:: EXERCISE GOAL ::
Only one stretch of the data below is wanted: the lines from the one with "abbrev fIIC_CFG_target_en : Fld := ⟨0, 0⟩" through the one with "abbrev fIIC_TIME_timeout : Fld := ⟨31, 16⟩", repeated exactly.
═══ RECORD EXTRACTS
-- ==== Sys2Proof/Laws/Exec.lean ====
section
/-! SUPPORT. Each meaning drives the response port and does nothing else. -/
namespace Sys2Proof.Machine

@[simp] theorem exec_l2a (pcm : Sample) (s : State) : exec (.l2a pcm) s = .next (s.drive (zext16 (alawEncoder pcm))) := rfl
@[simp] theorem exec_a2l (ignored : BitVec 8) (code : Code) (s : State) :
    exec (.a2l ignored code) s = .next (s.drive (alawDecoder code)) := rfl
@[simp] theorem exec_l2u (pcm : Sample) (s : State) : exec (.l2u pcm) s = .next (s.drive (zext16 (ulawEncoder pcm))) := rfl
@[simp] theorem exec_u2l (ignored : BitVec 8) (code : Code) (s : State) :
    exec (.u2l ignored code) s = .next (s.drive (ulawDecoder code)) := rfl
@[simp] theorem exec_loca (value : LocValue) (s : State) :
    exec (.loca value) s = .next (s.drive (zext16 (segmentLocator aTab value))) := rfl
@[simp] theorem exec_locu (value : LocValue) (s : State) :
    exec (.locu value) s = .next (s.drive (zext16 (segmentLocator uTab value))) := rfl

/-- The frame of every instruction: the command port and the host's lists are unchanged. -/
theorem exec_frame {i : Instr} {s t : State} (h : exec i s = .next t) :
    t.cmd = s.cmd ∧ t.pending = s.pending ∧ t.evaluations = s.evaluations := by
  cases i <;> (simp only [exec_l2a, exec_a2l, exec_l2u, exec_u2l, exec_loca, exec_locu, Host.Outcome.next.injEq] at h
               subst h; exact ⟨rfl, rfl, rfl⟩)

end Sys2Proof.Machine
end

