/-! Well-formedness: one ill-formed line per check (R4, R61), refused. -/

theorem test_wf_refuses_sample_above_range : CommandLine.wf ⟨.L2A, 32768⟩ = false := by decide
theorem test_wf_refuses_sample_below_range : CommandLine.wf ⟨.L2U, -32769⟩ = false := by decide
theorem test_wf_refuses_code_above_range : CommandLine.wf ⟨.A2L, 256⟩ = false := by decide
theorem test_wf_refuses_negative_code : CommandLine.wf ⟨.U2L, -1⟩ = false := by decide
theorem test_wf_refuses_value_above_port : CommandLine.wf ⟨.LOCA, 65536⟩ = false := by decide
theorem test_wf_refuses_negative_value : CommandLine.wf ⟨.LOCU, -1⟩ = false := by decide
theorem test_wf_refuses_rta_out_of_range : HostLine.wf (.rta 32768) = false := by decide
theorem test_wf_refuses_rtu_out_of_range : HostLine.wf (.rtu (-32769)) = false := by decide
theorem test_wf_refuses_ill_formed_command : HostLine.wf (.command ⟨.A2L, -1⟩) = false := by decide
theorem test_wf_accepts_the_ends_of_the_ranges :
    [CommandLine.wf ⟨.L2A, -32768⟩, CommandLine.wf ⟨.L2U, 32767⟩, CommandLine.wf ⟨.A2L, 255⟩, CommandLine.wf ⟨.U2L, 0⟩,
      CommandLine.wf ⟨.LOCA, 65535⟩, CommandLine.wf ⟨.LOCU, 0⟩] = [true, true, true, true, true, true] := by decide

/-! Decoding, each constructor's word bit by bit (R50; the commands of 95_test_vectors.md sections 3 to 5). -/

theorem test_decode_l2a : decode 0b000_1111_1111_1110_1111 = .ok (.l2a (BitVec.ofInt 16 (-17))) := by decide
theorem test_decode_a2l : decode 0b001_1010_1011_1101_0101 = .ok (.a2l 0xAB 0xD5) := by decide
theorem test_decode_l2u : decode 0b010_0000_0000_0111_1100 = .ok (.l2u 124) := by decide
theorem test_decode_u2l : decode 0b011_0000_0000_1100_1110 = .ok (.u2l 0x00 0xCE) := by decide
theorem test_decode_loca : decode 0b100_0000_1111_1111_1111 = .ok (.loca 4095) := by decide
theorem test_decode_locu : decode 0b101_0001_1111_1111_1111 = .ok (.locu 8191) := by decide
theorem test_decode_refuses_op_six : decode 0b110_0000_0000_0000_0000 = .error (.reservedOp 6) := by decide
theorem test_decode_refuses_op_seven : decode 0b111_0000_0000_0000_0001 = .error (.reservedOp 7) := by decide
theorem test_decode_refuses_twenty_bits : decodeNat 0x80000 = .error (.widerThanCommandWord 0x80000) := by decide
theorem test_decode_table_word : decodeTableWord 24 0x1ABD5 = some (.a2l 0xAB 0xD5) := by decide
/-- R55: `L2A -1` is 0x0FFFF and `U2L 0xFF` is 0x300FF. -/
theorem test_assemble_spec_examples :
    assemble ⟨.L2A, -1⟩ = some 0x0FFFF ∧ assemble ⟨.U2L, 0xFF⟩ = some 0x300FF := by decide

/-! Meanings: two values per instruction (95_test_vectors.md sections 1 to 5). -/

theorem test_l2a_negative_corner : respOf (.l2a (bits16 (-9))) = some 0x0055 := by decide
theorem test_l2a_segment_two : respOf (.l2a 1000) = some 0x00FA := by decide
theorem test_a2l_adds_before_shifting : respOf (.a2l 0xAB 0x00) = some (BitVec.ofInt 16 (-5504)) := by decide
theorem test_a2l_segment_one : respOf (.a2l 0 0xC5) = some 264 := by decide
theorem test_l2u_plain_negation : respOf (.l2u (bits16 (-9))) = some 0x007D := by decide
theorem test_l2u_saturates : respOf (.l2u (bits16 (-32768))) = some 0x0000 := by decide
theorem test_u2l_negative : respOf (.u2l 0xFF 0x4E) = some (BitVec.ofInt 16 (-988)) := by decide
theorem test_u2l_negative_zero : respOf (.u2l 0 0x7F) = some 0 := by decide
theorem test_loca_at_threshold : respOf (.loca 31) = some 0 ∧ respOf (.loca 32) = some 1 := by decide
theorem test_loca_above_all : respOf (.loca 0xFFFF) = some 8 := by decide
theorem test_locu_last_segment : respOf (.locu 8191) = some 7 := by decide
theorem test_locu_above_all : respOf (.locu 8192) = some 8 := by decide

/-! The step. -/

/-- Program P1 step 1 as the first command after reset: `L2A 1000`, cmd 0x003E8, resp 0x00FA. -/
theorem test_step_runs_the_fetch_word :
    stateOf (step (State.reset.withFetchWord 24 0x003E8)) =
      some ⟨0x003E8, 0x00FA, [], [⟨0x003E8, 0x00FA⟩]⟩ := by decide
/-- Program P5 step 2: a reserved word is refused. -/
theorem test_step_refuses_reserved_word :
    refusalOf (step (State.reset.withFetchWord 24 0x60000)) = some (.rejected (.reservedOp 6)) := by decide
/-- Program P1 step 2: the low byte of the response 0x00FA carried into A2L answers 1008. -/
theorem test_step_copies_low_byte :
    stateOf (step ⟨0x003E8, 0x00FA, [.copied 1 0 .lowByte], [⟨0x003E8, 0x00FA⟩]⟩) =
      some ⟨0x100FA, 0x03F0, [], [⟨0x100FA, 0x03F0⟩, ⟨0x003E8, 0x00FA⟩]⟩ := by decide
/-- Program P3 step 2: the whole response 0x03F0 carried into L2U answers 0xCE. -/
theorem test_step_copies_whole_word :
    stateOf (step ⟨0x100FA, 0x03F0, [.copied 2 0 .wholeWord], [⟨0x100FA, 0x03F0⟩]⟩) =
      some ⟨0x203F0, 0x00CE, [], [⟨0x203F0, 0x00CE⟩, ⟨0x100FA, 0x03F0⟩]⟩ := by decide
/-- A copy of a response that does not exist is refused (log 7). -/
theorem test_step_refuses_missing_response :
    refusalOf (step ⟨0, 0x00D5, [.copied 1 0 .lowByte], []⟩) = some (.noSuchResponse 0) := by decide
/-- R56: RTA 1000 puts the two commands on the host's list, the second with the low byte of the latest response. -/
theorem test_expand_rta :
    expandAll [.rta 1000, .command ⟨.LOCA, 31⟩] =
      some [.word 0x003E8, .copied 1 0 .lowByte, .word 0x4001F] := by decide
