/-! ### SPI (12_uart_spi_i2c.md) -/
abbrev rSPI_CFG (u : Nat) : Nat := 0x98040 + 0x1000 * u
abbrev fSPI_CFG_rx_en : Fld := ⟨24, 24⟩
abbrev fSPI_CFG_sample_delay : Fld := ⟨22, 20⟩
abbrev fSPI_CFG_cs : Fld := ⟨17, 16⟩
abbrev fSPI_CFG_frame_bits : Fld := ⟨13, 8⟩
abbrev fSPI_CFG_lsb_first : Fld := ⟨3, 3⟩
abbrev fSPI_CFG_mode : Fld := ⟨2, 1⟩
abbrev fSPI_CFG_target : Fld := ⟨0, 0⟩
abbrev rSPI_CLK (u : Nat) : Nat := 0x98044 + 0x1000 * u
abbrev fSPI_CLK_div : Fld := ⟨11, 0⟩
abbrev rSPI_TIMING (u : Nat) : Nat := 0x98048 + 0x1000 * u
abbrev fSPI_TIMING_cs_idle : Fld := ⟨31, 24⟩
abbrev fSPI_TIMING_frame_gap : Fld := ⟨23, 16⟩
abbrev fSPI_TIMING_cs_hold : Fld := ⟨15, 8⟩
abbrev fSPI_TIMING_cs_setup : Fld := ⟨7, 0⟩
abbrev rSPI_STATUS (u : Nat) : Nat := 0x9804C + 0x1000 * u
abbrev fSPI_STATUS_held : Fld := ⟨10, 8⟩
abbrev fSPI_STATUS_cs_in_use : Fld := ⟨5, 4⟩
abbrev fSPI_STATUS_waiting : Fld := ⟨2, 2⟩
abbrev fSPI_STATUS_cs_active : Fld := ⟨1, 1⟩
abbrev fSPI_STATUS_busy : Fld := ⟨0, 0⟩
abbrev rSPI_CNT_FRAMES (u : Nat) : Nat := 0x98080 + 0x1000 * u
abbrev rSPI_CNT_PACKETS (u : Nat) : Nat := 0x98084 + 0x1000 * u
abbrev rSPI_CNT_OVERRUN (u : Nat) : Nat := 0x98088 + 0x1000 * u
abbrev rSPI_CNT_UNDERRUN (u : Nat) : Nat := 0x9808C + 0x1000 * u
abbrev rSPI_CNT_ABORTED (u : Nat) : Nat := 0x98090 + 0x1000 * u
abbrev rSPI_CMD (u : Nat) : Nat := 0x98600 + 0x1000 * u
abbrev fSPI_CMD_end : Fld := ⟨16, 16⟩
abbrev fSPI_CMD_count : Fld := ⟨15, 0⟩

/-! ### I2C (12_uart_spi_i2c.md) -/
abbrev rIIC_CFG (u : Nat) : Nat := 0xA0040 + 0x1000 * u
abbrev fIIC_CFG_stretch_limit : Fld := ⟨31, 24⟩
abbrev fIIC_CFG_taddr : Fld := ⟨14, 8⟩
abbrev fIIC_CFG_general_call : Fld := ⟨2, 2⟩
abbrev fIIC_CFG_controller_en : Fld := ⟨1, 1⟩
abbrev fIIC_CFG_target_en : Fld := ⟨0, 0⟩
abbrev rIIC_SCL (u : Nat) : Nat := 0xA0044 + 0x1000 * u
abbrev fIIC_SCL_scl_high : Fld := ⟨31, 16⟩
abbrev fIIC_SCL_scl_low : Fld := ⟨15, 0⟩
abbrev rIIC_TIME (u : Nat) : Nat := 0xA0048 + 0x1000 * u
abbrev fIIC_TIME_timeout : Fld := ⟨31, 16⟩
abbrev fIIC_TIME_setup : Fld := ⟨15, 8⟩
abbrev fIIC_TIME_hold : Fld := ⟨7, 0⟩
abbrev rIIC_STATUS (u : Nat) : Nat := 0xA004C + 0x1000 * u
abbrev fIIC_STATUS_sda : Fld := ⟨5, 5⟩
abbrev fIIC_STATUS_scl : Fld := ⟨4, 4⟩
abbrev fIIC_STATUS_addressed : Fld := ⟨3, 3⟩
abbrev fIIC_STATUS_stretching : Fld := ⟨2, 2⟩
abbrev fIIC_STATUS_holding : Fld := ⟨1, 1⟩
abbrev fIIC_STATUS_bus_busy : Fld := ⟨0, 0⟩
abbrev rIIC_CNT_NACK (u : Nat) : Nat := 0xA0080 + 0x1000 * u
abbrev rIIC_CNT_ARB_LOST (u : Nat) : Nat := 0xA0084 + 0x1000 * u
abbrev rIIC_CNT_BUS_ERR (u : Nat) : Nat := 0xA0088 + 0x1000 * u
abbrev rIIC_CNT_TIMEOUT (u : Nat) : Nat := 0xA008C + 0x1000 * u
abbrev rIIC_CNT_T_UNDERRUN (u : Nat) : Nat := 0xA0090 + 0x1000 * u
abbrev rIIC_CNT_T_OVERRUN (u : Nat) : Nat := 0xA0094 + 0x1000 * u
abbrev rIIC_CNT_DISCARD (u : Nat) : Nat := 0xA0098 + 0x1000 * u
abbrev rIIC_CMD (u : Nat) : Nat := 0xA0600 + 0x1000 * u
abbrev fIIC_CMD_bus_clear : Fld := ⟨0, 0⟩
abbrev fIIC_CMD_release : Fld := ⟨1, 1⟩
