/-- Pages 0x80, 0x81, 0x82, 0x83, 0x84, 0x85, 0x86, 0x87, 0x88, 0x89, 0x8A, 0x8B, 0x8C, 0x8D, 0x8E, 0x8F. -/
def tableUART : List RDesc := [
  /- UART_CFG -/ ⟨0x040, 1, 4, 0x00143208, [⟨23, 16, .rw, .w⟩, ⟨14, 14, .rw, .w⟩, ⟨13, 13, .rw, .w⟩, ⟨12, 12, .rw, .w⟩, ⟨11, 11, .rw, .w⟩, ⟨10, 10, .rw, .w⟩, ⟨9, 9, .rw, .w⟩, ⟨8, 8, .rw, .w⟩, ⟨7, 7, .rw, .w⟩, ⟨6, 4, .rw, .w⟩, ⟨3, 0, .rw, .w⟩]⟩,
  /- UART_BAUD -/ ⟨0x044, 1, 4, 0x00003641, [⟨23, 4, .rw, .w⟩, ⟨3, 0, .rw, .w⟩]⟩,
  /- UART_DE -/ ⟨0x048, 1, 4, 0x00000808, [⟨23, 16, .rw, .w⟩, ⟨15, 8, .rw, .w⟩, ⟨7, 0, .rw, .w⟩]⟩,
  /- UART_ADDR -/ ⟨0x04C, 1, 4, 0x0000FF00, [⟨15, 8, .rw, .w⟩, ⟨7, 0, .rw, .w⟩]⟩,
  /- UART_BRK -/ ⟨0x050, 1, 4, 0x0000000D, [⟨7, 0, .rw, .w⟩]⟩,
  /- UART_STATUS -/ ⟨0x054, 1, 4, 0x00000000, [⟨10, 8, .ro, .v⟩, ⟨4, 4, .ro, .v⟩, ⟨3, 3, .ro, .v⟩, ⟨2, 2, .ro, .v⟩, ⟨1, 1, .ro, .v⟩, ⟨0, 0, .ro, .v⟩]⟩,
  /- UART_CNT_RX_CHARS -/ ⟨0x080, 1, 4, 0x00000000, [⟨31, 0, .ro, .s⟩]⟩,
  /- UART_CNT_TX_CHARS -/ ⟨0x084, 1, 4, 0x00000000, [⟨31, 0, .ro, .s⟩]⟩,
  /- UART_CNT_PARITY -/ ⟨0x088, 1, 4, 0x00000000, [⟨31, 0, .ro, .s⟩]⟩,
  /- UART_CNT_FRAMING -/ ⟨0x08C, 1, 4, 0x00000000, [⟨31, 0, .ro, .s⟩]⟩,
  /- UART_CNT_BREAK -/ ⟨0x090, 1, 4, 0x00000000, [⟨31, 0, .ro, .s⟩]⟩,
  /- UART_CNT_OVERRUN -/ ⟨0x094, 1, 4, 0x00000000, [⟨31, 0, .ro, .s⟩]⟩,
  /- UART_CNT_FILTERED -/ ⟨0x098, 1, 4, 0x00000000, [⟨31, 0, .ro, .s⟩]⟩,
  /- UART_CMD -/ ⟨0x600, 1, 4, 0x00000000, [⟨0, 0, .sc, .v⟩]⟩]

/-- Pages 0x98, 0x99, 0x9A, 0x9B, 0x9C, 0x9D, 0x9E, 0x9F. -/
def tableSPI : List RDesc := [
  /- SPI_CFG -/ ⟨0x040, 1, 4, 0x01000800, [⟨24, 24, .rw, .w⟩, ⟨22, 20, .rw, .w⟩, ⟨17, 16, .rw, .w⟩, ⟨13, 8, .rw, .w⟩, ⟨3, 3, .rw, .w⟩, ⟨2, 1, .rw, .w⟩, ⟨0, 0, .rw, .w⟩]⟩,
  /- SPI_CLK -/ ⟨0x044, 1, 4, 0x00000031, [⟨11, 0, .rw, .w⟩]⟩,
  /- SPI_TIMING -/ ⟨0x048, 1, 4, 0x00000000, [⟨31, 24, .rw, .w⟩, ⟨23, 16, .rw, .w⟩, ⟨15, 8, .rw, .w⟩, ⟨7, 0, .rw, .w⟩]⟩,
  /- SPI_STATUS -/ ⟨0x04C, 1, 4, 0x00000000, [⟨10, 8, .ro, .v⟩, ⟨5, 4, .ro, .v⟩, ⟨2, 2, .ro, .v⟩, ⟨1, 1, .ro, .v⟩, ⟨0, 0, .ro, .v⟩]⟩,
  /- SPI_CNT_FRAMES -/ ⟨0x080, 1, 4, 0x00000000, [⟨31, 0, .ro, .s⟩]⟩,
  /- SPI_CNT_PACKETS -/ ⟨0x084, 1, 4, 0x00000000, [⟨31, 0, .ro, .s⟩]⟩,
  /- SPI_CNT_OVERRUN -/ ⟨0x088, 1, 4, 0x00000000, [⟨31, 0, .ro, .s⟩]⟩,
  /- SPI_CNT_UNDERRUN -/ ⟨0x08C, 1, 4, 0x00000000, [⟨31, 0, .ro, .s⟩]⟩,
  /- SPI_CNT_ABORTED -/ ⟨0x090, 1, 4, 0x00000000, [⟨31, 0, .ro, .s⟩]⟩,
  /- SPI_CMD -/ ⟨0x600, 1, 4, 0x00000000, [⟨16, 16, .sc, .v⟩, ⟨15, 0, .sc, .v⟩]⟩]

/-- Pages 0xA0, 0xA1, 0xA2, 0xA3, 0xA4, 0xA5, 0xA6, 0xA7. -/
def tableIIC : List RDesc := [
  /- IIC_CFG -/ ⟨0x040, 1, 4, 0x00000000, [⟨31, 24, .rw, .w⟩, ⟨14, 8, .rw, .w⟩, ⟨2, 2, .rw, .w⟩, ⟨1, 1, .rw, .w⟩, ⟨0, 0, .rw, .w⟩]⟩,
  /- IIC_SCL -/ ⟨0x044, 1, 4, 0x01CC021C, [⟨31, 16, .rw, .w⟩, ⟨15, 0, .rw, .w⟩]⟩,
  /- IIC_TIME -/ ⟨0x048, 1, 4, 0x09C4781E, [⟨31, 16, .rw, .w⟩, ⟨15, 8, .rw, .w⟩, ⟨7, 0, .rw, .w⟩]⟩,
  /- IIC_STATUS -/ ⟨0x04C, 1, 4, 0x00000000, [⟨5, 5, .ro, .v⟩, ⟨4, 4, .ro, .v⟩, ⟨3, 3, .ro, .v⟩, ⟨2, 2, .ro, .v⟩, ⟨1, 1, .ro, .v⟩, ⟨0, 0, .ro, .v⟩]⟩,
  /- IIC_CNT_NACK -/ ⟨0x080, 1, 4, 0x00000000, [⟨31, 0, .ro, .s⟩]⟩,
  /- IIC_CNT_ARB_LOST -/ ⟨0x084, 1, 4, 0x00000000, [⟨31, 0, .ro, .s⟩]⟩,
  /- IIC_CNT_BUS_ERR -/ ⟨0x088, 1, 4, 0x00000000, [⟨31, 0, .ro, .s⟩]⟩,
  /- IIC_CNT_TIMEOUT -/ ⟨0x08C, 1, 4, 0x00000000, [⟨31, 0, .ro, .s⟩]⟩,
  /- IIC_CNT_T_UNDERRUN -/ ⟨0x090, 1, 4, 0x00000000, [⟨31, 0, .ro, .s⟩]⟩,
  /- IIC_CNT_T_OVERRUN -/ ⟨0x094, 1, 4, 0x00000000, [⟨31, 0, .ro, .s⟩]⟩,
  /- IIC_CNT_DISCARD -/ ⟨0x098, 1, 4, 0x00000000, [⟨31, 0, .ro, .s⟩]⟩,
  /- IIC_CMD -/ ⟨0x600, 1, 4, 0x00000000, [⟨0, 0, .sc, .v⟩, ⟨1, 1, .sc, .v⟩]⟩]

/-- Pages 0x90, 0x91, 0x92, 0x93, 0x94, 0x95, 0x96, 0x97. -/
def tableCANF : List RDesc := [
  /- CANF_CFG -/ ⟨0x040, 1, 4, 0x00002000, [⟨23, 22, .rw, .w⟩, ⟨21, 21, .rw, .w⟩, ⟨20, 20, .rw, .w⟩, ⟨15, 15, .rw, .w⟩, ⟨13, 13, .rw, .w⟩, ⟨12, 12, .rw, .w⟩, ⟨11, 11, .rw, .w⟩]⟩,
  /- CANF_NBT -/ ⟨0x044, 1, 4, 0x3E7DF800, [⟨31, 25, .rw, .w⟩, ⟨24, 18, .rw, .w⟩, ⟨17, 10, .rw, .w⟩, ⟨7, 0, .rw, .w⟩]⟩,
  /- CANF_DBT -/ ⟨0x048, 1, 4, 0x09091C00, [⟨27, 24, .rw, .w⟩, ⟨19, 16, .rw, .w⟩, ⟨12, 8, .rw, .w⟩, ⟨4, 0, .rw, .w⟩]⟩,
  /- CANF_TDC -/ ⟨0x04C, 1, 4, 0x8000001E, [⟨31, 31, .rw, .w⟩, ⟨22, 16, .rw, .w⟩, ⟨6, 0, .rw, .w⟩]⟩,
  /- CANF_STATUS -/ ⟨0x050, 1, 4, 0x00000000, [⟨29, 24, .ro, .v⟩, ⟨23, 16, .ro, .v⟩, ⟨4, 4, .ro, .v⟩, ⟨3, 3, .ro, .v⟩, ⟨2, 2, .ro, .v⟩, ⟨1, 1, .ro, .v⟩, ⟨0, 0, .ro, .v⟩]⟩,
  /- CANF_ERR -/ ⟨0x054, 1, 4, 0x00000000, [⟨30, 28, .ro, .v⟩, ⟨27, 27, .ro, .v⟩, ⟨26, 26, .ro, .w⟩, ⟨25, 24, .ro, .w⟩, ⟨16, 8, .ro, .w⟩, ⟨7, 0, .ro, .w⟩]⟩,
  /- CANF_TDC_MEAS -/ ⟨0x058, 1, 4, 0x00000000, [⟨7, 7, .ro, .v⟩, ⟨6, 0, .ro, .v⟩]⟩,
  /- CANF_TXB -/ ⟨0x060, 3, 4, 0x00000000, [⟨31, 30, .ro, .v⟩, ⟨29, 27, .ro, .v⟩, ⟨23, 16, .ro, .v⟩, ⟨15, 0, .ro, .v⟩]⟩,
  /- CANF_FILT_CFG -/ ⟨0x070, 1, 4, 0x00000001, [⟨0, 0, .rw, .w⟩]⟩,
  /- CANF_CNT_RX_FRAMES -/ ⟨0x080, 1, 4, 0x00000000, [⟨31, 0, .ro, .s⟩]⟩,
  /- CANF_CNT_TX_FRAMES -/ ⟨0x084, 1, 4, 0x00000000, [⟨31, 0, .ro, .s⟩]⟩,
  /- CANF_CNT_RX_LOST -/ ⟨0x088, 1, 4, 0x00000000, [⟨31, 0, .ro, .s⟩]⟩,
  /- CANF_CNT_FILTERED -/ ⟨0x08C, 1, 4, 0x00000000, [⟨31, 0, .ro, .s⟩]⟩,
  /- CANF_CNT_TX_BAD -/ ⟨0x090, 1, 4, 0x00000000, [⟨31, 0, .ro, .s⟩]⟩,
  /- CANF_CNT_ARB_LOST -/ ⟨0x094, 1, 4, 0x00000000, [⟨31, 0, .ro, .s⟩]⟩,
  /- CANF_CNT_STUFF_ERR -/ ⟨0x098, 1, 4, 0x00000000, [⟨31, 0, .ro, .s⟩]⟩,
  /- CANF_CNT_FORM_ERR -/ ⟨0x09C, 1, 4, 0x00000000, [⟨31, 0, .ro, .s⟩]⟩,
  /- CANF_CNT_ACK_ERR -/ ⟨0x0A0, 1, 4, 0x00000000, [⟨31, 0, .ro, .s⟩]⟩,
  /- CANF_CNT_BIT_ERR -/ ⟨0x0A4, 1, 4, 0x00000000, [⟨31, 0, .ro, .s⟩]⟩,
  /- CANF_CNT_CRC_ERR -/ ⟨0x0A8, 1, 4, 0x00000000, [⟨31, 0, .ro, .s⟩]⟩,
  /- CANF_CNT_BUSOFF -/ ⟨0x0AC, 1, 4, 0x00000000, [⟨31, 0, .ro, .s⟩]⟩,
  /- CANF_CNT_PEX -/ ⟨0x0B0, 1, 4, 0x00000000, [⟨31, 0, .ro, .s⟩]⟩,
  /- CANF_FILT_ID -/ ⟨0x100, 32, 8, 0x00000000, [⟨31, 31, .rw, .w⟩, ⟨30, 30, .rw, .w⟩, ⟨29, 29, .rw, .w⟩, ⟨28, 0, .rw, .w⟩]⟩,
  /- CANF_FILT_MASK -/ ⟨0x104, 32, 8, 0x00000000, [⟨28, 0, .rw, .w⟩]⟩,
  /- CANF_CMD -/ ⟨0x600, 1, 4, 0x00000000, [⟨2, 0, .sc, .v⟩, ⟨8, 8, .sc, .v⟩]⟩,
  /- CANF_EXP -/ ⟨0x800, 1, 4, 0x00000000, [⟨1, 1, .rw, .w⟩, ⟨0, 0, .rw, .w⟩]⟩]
══════
:: THE ANSWER ::
abbrev fIIC_CFG_target_en : Fld := ⟨0, 0⟩
abbrev rIIC_SCL (u : Nat) : Nat := 0xA0044 + 0x1000 * u
abbrev fIIC_SCL_scl_high : Fld := ⟨31, 16⟩
abbrev fIIC_SCL_scl_low : Fld := ⟨15, 0⟩
abbrev rIIC_TIME (u : Nat) : Nat := 0xA0048 + 0x1000 * u
abbrev fIIC_TIME_timeout : Fld := ⟨31, 16⟩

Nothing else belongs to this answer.